The petition for review is dismissed for lack of jurisdiction. So ordered.
1. 8 U.S.C. § 1227(a)(2)(A)(iii) provides that “[a]ny alien who is convicted of an aggravated felony at any time after admission is deportable.”
2. 8 U.S.C. § 1101(a)(43)(F) defines the term “aggravated felony” as “a crime of violence (as defined in section 16 of Title 18, but not including a purely political offense) for which the term of imprisonment [is] at least one year.”
3. The amendment appears to misstate the particular provisions pursuant to which petitioner was subject to removal. The INS charged that petitioner was subject to removal under section 237(a)(2)(A)(ii) of the INA for having been convicted of an aggravated felony. The appropriate statute for an aggravated felony, however, is section 237(a)(2)(A)(iii) of the INA, 8 U.S.C. § 1227(a)(2)(A)(iii). The INS further charged that petitioner was subject to removal under section 237(a)(2)(A)(iii) of the INA for having been convicted of a controlled substance offense. But the appropriate statute for a controlled substance offense, language from which the amendment includes, is section 237(a)(2)(B)(i) of the INA, 8 U.S.C. § 1227(a)(2)(B)(i). While multiple controlled substance offenses may amount to an aggravated felony, see Amaral v.
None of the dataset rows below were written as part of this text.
/-- LIST ends when every LIST entry has ended: the seal mark becomes ready (R123). -/
def listEnd (l : LineNo) (n : SlotNo) (s : State) : State :=
  match s.work l with
  | none => s
  | some w =>
    if w.sealStep = some .list ∧ s.share n = 0 ∧ listUnits w.checks ≤ w.listNext then
      (s.setWork l (some { w with sealStep := some .mark })).addReady (.lockStep l)
    else s

/-- The seal record is written (R123, R13); a pending loss then acts (R130). -/
def sealDone (l : LineNo) (n : SlotNo) (w : LockWork) (s : State) : State :=
  let s := (s.modSlot n (fun r => { r with state := .sealed, checkList := some w.checks })).modLine l
    (fun r => { r with pending := some n })
  let s := s.setWork l (some { w with phase := .sealed, sealStep := none, checks := [], image := 0, wanted := 0,
                                      listNext := 0, command := none, lossPending := false })
  let s := (s.startIdle l).answerTo w.command .ok [wordOf n.val]
  if w.lossPending then s.loseLock l .reset false else s

/-! ### The ends of the update writer's operations (R113) -/

/-- The entry of the program queue that ran is removed, whatever the outcome (R111). -/
def takeEntry (n : SlotNo) (k : ProgKind) (u : Nat) : State → State :=
  modUpd (fun x => { x with queue := x.queue.filter (fun e => !(e.slot == n && e.kind == k && e.unit == u)) })

/-- The STAGE that owns an entry. -/
def ownerOf (s : State) (n : SlotNo) (k : ProgKind) (u : Nat) : Option (Port × CmdTag) :=
  (s.readyEntry n k u).bind (·.owner)

/-- The stage mark ends (R115). -/
def stageMarkEnded (l : LineNo) (n : SlotNo) (out : OpOutcome) (s : State) : State :=
  match s.staging l n, s.work l with
  | true, some w =>
    match out with
    | .done =>
      (((s.setWork l (some { w with phase := .opened, command := none })).startIdle l).answerTo w.command .ok
        [wordOf n.val])
    | .deviceFail => ((s.toBad n).endLock l).answerTo w.command .programFail []
    | .timeout => ((s.toDirty n).endLock l).answerTo w.command .programFail []
    | .lost => ((s.toDirty n).endLock l).answerTo w.command .programFail []
  | _, _ => s

/-- A DATA program ends (R117, R118). -/
def dataEnded (l : LineNo) (n : SlotNo) (u : Nat) (out : OpOutcome) (s : State) : State :=
  let owner := s.ownerOf n .data u
  let s := s.takeEntry n .data u
  if s.staging l n then
    if out = .done then (s.answerTo owner .ok []).drainEnd l n
    else (s.answerTo owner .programFail []).failLock l (out == .deviceFail)
  else s.answerTo owner .noLock []

/-- A verify read ends (R121). -/
def verifyEnded (l : LineNo) (n : SlotNo) (d : List Byte) (out : OpOutcome) (s : State) : State :=
  match s.staging l n, s.work l with
  | true, some w => if out = .done then s.verifyPage l n d w else s.failLock l (out == .deviceFail)
  | _, _ => s

/-- A LIST program ends (R123). -/
def listEnded (l : LineNo) (n : SlotNo) (u : Nat) (out : OpOutcome) (s : State) : State :=
  let s := s.takeEntry n .list u
  if s.staging l n then
    if out = .done then s.listEnd l n else s.failLock l (out == .deviceFail)
  else s

/-- The seal mark ends (R123). -/
def sealMarkEnded (l : LineNo) (n : SlotNo) (out : OpOutcome) (s : State) : State :=
  match s.staging l n, s.work l with
  | true, some w => if out = .done then s.sealDone l n w else s.failLock l (out == .deviceFail)
  | _, _ => s
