-- ==== Sys2Proof/Safety.lean ====
section
/-!
DEFINITION. What is safe to rely on of a run: the block never stops, and the relations that the spec states hold
between two claims.
-/

namespace Sys2Proof.Machine

namespace State

/-- A port's reset line is asserted exactly in OFF, HELD, PRELOADING and QUARANTINED (R134). -/
def lineAgrees (u : Supervision) : Prop :=
  u.lineAsserted = true ↔ u.state = .off ∨ u.state = .held ∨ u.state = .preloading ∨ u.state = .quarantined

/-- Every port's reset line agrees with its state (R134). -/
def LinesAgree (s : State) : Prop := ∀ p, lineAgrees (s.port p).sup

/-- The event record holds at most 64 entries, with consecutive sequences that end just below the counter
(R186). -/
def EventsInOrder (s : State) : Prop :=
  s.events.entries.length ≤ 64 ∧
    ∀ i (h : i < s.events.entries.length),
      (s.events.entries[i]'h).seq = s.events.next - BitVec.ofNat 32 (s.events.entries.length - i)

/-- Every retransmit buffer holds at most 4 packets (R152). -/
def BuffersFit (s : State) : Prop := ∀ p, (s.port p).link.buffer.length ≤ 4

/-- The flash is in its canonical form (log 4). -/
def FlashCanonical (s : State) : Prop := Memory.wf s.flash

/-! ### What may follow a change within its step -/

/-- A fill-queue entry but for its progress. -/
def unread (e : FillEntry) : FillEntry := { e with reading := false }

/-- A program queue entry but for its progress. -/
def unrun (e : ProgEntry) : ProgEntry := { e with programming := false }

/-- The reclaimer has picked a slot: the lowest-numbered DIRTY one whose reclaim hold is clear went to ERASING,
its fields cleared, and is the target at its last block in step MARK (R20, R106). -/
def Picked (u t : State) : Prop :=
  ∃ n, u.reclaim = none ∧ u.offline = false ∧ u.started = true ∧ u.dirtySlot = some n ∧
    t.slots = tset u.slots n { u.slot n with state := .erasing, line := none, name := none, version := none,
                                             length := none, generation := none } ∧
    t.reclaim = some { target := n, cursor := u.slotBlocks - 1, erasing := false }

/-- The frame of `settle`, which ends a step that changes something: from u, once LIST units have taken free places of
the program queue (R123), the reclaimer has picked a slot (R106), and the channel has granted a waiting request or
suspended the running erase (R91, R94), t keeps what stands here. What t takes instead, `ChannelGrantsInOrder` and
`CheckListsAndSealsEnd` state. -/
structure Follows (u t : State) : Prop where
  /-- Only these six parts can change. -/
  rest : t = { u with slots := t.slots, fill := t.fill, chan := t.chan, upd := t.upd, reclaim := t.reclaim,
                      start := t.start }
  /-- Slots and the reclaimer change only by a pick. -/
  picks : (t.slots = u.slots ∧ t.reclaim = u.reclaim) ∨ Picked u t
  /-- The fill engine changes only in the progress of its entries. -/
  fillRest : t.fill = { u.fill with demand := t.fill.demand, ahead := t.fill.ahead }
  demand : t.fill.demand.map unread = u.fill.demand.map unread
  ahead : t.fill.ahead.map unread = u.fill.ahead.map unread
  /-- Of the update writer, LIST entries are added and the progress of entries and of placing them changes. -/
  updRest : t.upd = { u.upd with work := t.upd.work, queue := t.upd.queue, ready := t.upd.ready,
                                 listing := t.upd.listing }
  works : ∀ l, ∃ k, t.work l = (u.work l).map (fun w => { w with listNext := k })
  queue : ∃ new : List ProgEntry, (∀ e ∈ new, e.kind = .list ∧ e.owner = none) ∧
    t.upd.queue.map unrun = u.upd.queue.map unrun ++ new.map unrun
  /-- The channel stays OFFLINE, or not; the count of timeouts and the held erase stay. -/
  offline : t.chan.state = .offline ↔ u.chan.state = .offline
  timeouts : t.chan.timeouts = u.chan.timeouts
  held : t.chan.suspended = u.chan.suspended
  /-- A running operation other than an erase goes on, and nothing is granted beside it; an OFFLINE channel and
  one whose erase is suspended are left as they are. -/
  busy : (u.chan.state = .busy ∧ u.chan.op.bind (·.erase) = none) ∨ u.chan.state = .offline ∨
    u.chan.state = .eraseSuspended → t.chan = u.chan
  /-- The start-up controller changes only in the request before the channel. -/
  startRest : t.start = { u.start with request := t.start.request }

/-! ### A sequenced packet taken, a command answered -/

/-- The hub runs and no dropped RESTART_HUB reply is about to restart it (R170, R171). -/
def Running (s : State) : Prop := s.live = true ∧ s.hubRestart ≠ .dropped

/-- Port p's link takes the sequenced packet numbered q: the hub runs, the link is UP, and q is the receive
sequence (R156). -/
def Takes (s : State) (p : Port) (q : Seq) : Prop :=
  s.live = true ∧ s.linkUp p = true ∧ (s.port p).link.recvSeq = q

/-- The packet numbered q has been taken: the receive sequence has advanced and its ACK is owed (R156). -/
def taken (p : Port) (q : Seq) (s : State) : State :=
  s.modPort p (fun r => { r with link := { r.link with recvSeq := r.link.recvSeq + 1, owed := some (.ack q) } })

/-- A CMD taken and accepted: besides, its tag is OPEN with the command recorded (R163). -/
def opened (p : Port) (q : Seq) (t : CmdTag) (c : Option Command) (s : State) : State :=
  s.modPort p (fun r =>
    { r with link := { r.link with recvSeq := r.link.recvSeq + 1, owed := some (.ack q) },
             cmdTags := tset r.cmdTags t { CmdTagRecord.reset with state := .opened, command := c } })

/-- A command has been answered: its tag is READY with the status and the result words, ready from now (R164). -/
def replied (p : Port) (t : CmdTag) (st : Status) (res : List Word) (s : State) : State :=
  s.modPort p (fun r =>
    { r with cmdTags := tset r.cmdTags t
               { tget r.cmdTags t with state := .ready, status := some st, result := res, args := [],
                                       readyAt := some r.nextReady },
             nextReady := r.nextReady + 1 })

/-- A CMD is taken, accepted and handed to the block that owns it: its tag is FREE, start-up is complete, and the
port holds the right the command needs (R163). -/
def Dispatched (s : State) (p : Port) (q : Seq) (t : CmdTag) (c : Command) : Prop :=
  s.Takes p q ∧ (s.cmdTag p t).state = .free ∧ s.started = true ∧ s.hasRight p c.right = true

/-- A new sequenced packet has been put on the link: it has the send sequence, which advances; it stands at the tail
of the retransmit buffer; and the acknowledgement timer runs (R157). `source` names the notice entry it carries. -/
def sent (p : Port) (b : Body) (source : Option Nat) (s : State) : State :=
  s.modPort p (fun r =>
    { r with wire := r.wire ++ [.sequenced r.link.sendSeq b],
             link := { r.link with sendSeq := r.link.sendSeq + 1,
                                   buffer := r.link.buffer ++ [{ seq := r.link.sendSeq, body := b, source := source }],
                                   ackTimer := some (r.link.ackTimer.getD 100) } })

/-- What R163 needs of a CMD packet: its port, its number, its tag, the command its opcode names, whether the
number of its argument words is the command's, and, of a status command, the argument that is kept while the
command is held during start-up (R181). -/
structure CmdHeader where
  port    : Port
  seq     : Seq
  tag     : CmdTag
  command : Option Command
  counted : Bool
  held    : Option Word

/-- The header of a CMD packet. -/
def cmdHeader : Instr → Option CmdHeader
  | .bind p q t _ _ _ _ _ => some ⟨p, q, t, some .bind, true, none⟩
  | .unbind p q t _ => some ⟨p, q, t, some .unbind, true, none⟩
  | .rebind p q t _ => some ⟨p, q, t, some .rebind, true, none⟩
  | .touch p q t _ _ => some ⟨p, q, t, some .touch, true, none⟩
  | .service p q t _ => some ⟨p, q, t, some .service, true, none⟩
  | .lockUpdate p q t _ _ _ _ _ => some ⟨p, q, t, some .lockUpdate, true, none⟩
  | .stage p q t _ data => some ⟨p, q, t, some .stage, data.length == 64, none⟩
  | .seal p q t _ => some ⟨p, q, t, some .seal, true, none⟩
  | .commit p q t _ => some ⟨p, q, t, some .commit, true, none⟩
  | .abortUpdate p q t _ => some ⟨p, q, t, some .abortUpdate, true, none⟩
  | .statusLine p q t l => some ⟨p, q, t, some .statusLine, true, some l⟩
  | .statusSlot p q t n => some ⟨p, q, t, some .statusSlot, true, some n⟩
  | .statusPort p q t x => some ⟨p, q, t, some .statusPort, true, some x⟩
  | .resetPort p q t _ => some ⟨p, q, t, some .resetPort, true, none⟩
  | .releasePort p q t _ => some ⟨p, q, t, some .releasePort, true, none⟩
  | .channelReset p q t => some ⟨p, q, t, some .channelReset, true, none⟩
  | .readEvents p q t _ _ => some ⟨p, q, t, some .readEvents, true, none⟩
  | .writeConfig p q t record => some ⟨p, q, t, some .writeConfig, record.length == 49, none⟩
  | .restartHub p q t => some ⟨p, q, t, some .restartHub, true, none⟩
  | .unknownOpcode p q t opcode _ => some ⟨p, q, t, commandOf opcode, false, none⟩
  | _ => none

/-- The port is HELD, PRELOADING or QUARANTINED. -/
def Held (s : State) (p : Port) : Prop :=
  (s.port p).sup.state = .held ∨ (s.port p).sup.state = .preloading ∨ (s.port p).sup.state = .quarantined

/-- The commands that a HELD, PRELOADING or QUARANTINED port is refused with PORT_HELD (R29, R31, R32, R62, R114, R116,
R120, R124, R128, R149, R150, R171, R175, R187). -/
def heldCommand : Command → Bool
  | .service => false
  | .statusLine => false
  | .statusSlot => false
  | .statusPort => false
  | .channelReset => false
  | _ => true

/-- The commands that the binding unit takes as items of their port: BIND, UNBIND, REBIND and TOUCH (R28, R62). -/
def windowCommand : Command → Bool
  | .bind => true
  | .unbind => true
  | .rebind => true
  | .touch => true
  | _ => false

/-- The port and the number of a sequenced packet whose link check holds (R156). -/
def sequencedPacket : Instr → Option (Port × Seq)
  | .read p q _ _ _ => some (p, q)
  | .malformed p kind q => if sequencedKind kind then some (p, q) else none
  | c => (cmdHeader c).map (fun h => (h.port, h.seq))

end State

end Sys2Proof.Machine
end

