/-- The outcomes of the stage mark and of a DATA program (R115, R117, R118, R113, R121, R130). They act while the line's
lock holds the slot and the slot is STAGING; else the outcome is disregarded, and a STAGE is answered NO_LOCK. The stage
mark's DONE opens the lock, starts its idle timer and answers OK with the slot; its failure sends the slot to BAD or
DIRTY, ends the lock and answers PROGRAM_FAIL. A DATA entry's DONE answers its STAGE OK and may end DRAIN; its failure
answers PROGRAM_FAIL and loses the lock, with the reason RESET where a loss waits with a SEAL in DRAIN or VERIFY, else
with the failure's own (log 21), answering a SEAL in progress PROGRAM_FAIL. -/
def Obligations.StageMarksAndProgramsEnd : Prop :=
  (∀ (l : LineNo) (n : SlotNo) (k : Nat) (out : OpOutcome) (s : State),
    (¬ ∃ x w, (s.line l).lock = some x ∧ x.slot = n ∧ (s.slot n).state = .staging ∧ s.work l = some w) →
    let owner := (s.upd.queue.find? (fun e => e.slot == n && e.kind == .data && e.unit == k)).bind (·.owner)
    s.stageMarkEnded l n out = s ∧
    s.dataEnded l n k out = State.answerTo owner .noLock []
      { s with upd := { s.upd with queue := s.upd.queue.filter (fun e => !(e.slot == n && e.kind == .data && e.unit == k)) } }) ∧
  (∀ (l : LineNo) (x : Lock) (w : LockWork) (k : Nat) (s : State), (s.line l).lock = some x →
    (s.slot x.slot).state = .staging → s.work l = some w →
    let n := x.slot
    let bad : State := { s with slots := tset s.slots n { s.slot n with
      state := .bad, line := none, name := none, version := none, length := none, generation := none,
      checkList := none } }
    let owner := (s.upd.queue.find? (fun e => e.slot == n && e.kind == .data && e.unit == k)).bind (·.owner)
    let left : State :=
      { s with upd := { s.upd with queue := s.upd.queue.filter (fun e => !(e.slot == n && e.kind == .data && e.unit == k)) } }
    s.stageMarkEnded l n .done = State.answerTo w.command .ok [wordOf n.val]
      { s with lines := tset s.lines l { s.line l with
                 lock := some { x with idle := some (s.cfg.idleTimeout * 1000000) } },
               upd := { s.upd with work := tset s.upd.work l (some { w with phase := .opened, command := none }) } } ∧
    s.stageMarkEnded l n .deviceFail = (bad.endLock l).answerTo w.command .programFail [] ∧
    s.stageMarkEnded l n .timeout = ((s.toDirty n).endLock l).answerTo w.command .programFail [] ∧
    s.stageMarkEnded l n .lost = ((s.toDirty n).endLock l).answerTo w.command .programFail [] ∧
    s.dataEnded l n k .done = (left.answerTo owner .ok []).drainEnd l n ∧
    s.dataEnded l n k .deviceFail = (left.answerTo owner .programFail []).failLock l true ∧
    s.dataEnded l n k .timeout = (left.answerTo owner .programFail []).failLock l false ∧
    s.dataEnded l n k .lost = (left.answerTo owner .programFail []).failLock l false) ∧
  (∀ (l : LineNo) (w : LockWork) (n : SlotNo) (device : Bool) (s : State), s.work l = some w →
    s.failLock l device =
      (s.loseLock l (if w.lossPending ∧ (w.sealStep = some .drain ∨ w.sealStep = some .verify) then .reset
        else if device then .program else .channel) device).answerTo w.command .programFail [] ∧
    (w.sealStep = some .drain → (∀ e ∈ s.upd.queue, e.slot ≠ n) →
      s.drainEnd l n =
        { s with upd := { s.upd with
          work := tset s.upd.work l (some { w with sealStep := some .verify, cursor := some 0, checks := [],
                                                   image := imageStart }),
          ready := s.upd.ready ++ [.lockStep l] } }) ∧
    (w.sealStep ≠ some .drain ∨ (∃ e ∈ s.upd.queue, e.slot = n) → s.drainEnd l n = s))

/-- The outcomes of a verify read (R121, R122, R130, R113, R188). Of a page read with DONE the page check is recorded
and the image check carried forward over its bytes below the length; before the last data page the next read becomes
ready. After it a pending loss acts, the SEAL answered NO_LOCK when the checks agree and CHECK_MISMATCH when not;
else, when they agree, LIST begins, and when not, the slot goes to DIRTY, the lock ends, UPDATE_ABORTED is logged with
MISMATCH and the SEAL is answered CHECK_MISMATCH. Any other outcome fails the lock. A running image check carried over
bytes in parts ends with the check of the whole. -/
def Obligations.VerifyReadsEnd : Prop :=
  (∀ (l : LineNo) (n : SlotNo) (d : List Byte) (out : OpOutcome) (s : State),
    (¬ ∃ x w, (s.line l).lock = some x ∧ x.slot = n ∧ (s.slot n).state = .staging ∧ s.work l = some w) →
    s.verifyEnded l n d out = s) ∧
  (∀ (l : LineNo) (x : Lock) (w : LockWork) (c : Nat) (d : List Byte) (s : State), (s.line l).lock = some x →
    (s.slot x.slot).state = .staging → s.work l = some w → w.cursor = some c →
    let n := x.slot
    let length := (s.slot n).length.getD 0
    let z : LockWork := { w with checks := w.checks ++ [crc32 d], cursor := some (c + 1),
                                 image := imageCarry w.image (d.take (length - 4096 * c)) }
    let agree := imageEnd z.image = w.wanted
    (∀ out, out ≠ .done → s.verifyEnded l n d out = s.failLock l (out == .deviceFail)) ∧
    (4096 * (c + 1) < length → s.verifyEnded l n d .done =
      { s with upd := { s.upd with work := tset s.upd.work l (some z), ready := s.upd.ready ++ [.lockStep l] } }) ∧
    (length ≤ 4096 * (c + 1) → w.lossPending = true → s.verifyEnded l n d .done =
      (s.loseLock l .reset false).answerTo w.command (if agree then .noLock else .checkMismatch) []) ∧
    (length ≤ 4096 * (c + 1) → w.lossPending = false → agree → s.verifyEnded l n d .done =
      { s with upd := { s.upd with
        work := tset s.upd.work l (some { z with sealStep := some .list, cursor := none, listNext := 0 }),
        listing := s.upd.listing ++ [l] } }) ∧
    (length ≤ 4096 * (c + 1) → w.lossPending = false → ¬ agree → s.verifyEnded l n d .done =
      (((s.toDirty n).endLock l).log
        { kind := .updateAborted, slot := some n, line := some l, detail := wordOf 1 }).answerTo
        w.command .checkMismatch [])) ∧
  (∀ (c : Word) (a b : List Byte), imageCarry (imageCarry c a) b = imageCarry c (a ++ b) ∧
    imageEnd (imageCarry imageStart a) = crc32 a)

/-- The check list and the seal (R123, R130, R13, R111, R113). While the program queue holds fewer than 8 entries, the
SEAL that began LIST first among those whose lock holds fewer than 4 places its next unit: 64 of the check list's
entries, the rest of the unit erased. After every unit has ended the seal mark becomes ready. Its DONE makes the slot
SEALED with its check list stored and the line's pending slot, the lock SEALED with its idle timer started, and answers
OK with the slot; a pending loss then acts. A failure loses the lock. -/
def Obligations.CheckListsAndSealsEnd : Prop :=
  (∀ (l : LineNo) (n : SlotNo) (k : Nat) (out : OpOutcome) (s : State),
    (¬ ∃ x w, (s.line l).lock = some x ∧ x.slot = n ∧ (s.slot n).state = .staging ∧ s.work l = some w) →
    s.sealMarkEnded l n out = s ∧
    s.listEnded l n k out =
      { s with upd := { s.upd with queue := s.upd.queue.filter (fun e => !(e.slot == n && e.kind == .list && e.unit == k)) } }) ∧
  (∀ (l : LineNo) (x : Lock) (w : LockWork) (k : Nat) (s : State), (s.line l).lock = some x →
    (s.slot x.slot).state = .staging → s.work l = some w →
    let n := x.slot
    let left : State :=
      { s with upd := { s.upd with queue := s.upd.queue.filter (fun e => !(e.slot == n && e.kind == .list && e.unit == k)) } }
    (∀ out, out ≠ .done → s.listEnded l n k out = left.failLock l (out == .deviceFail) ∧
      s.sealMarkEnded l n out = s.failLock l (out == .deviceFail)) ∧
    (w.sealStep = some .list → (∀ e ∈ left.upd.queue, e.slot ≠ n) → (w.checks.length + 63) / 64 ≤ w.listNext →
      s.listEnded l n k .done =
        { left with upd := { left.upd with work := tset s.upd.work l (some { w with sealStep := some .mark }),
                                           ready := s.upd.ready ++ [.lockStep l] } }) ∧
    (w.sealStep ≠ some .list ∨ (∃ e ∈ left.upd.queue, e.slot = n) ∨ w.listNext < (w.checks.length + 63) / 64 →
      s.listEnded l n k .done = left) ∧
    (let done : State := State.answerTo w.command .ok [wordOf n.val]
        { s with
          slots := tset s.slots n { s.slot n with state := .sealed, checkList := some w.checks },
          lines := tset s.lines l { s.line l with
            pending := some n, lock := some { x with idle := some (s.cfg.idleTimeout * 1000000) } },
          upd := { s.upd with work := tset s.upd.work l (some
            { w with phase := .sealed, sealStep := none, checks := [], image := 0, wanted := 0, listNext := 0,
                     command := none, lossPending := false }) } }
     s.sealMarkEnded l n .done = if w.lossPending then done.loseLock l .reset false else done)) ∧
  (∀ (k : Nat) (s : State),
    s.placeLists 0 = s ∧ (8 ≤ s.upd.queue.length → s.placeLists (k + 1) = s) ∧
    (s.upd.queue.length < 8 →
      let room := fun l => match (s.line l).lock with
        | none => false
        | some x => decide ((s.upd.queue.filter (fun e => e.slot == x.slot)).length < 4)
      (s.upd.listing.find? room = none → s.placeLists (k + 1) = s) ∧
      (∀ l x w, s.upd.listing.find? room = some l → (s.line l).lock = some x → s.work l = some w →
        s.placeLists (k + 1) = State.placeLists k
          { s with upd := { s.upd with
            work := tset s.upd.work l (some { w with listNext := w.listNext + 1 }),
            queue := s.upd.queue ++
              [{ line := l, slot := x.slot, kind := .list, unit := w.listNext,
                 data := (wordsBytes ((w.checks.drop (64 * w.listNext)).take 64) ++ List.replicate 256 0xFF).take 256,
                 owner := none, programming := false }],
            ready := s.upd.ready ++ [.entry x.slot .list w.listNext],
            listing := if (w.checks.length + 63) / 64 ≤ w.listNext + 1 then s.upd.listing.filter (fun m => m != l)
              else s.upd.listing } })))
INS, 977 F.2d 33 (1st Cir.1992), the amendment only charged a single controlled substance conviction.
4. Former section 212(c) of the INA, 8 U.S.C. § 1182(c), granted the Attorney General broad discretion to provide relief from exclusion and deportation to lawful permanent residents convicted of certain criminal offenses who had resided in the United States for seven consecutive years. In 1996, Congress passed the Illegal Immigration Reform and Immigrant Responsibility Act of 1996 (IIRIRA) which, inter alia, repealed section 212(c) and replaced it with a new form of discretionary relief, “cancellation of removal,” under section 240A of the INA, 8 U.S.C. § 1229b, which restricts eligibility for relief to a narrower class of candidates than did section 212(c). See Pub.L. No. 104-208, 110 Stat. 3009-546 (1996); INS v. St. Cyr, 533 U.S. 289, 297, 121 S.Ct. 2271, 150 L.Ed.2d 347 (2001). That class, so narrowed, does not include anyone “convicted of any aggravated felony.” Id. (quoting 8 U.S.C. § 1229b(a)(3)). In St. Cyr, the Supreme Court held that the repeal of section 212(c) by the IIRIRA did not apply retroactively to an alien who pled guilty to an aggravated felony prior to the repeal. Id. at 315, 121 S.Ct. 2271.
5. It appears that the wrong zip code had been provided, but petitioner asserted that Federal Express had the remaining proper information in order to deliver the brief.
LEVIN H. CAMPBELL, Senior Circuit Judge.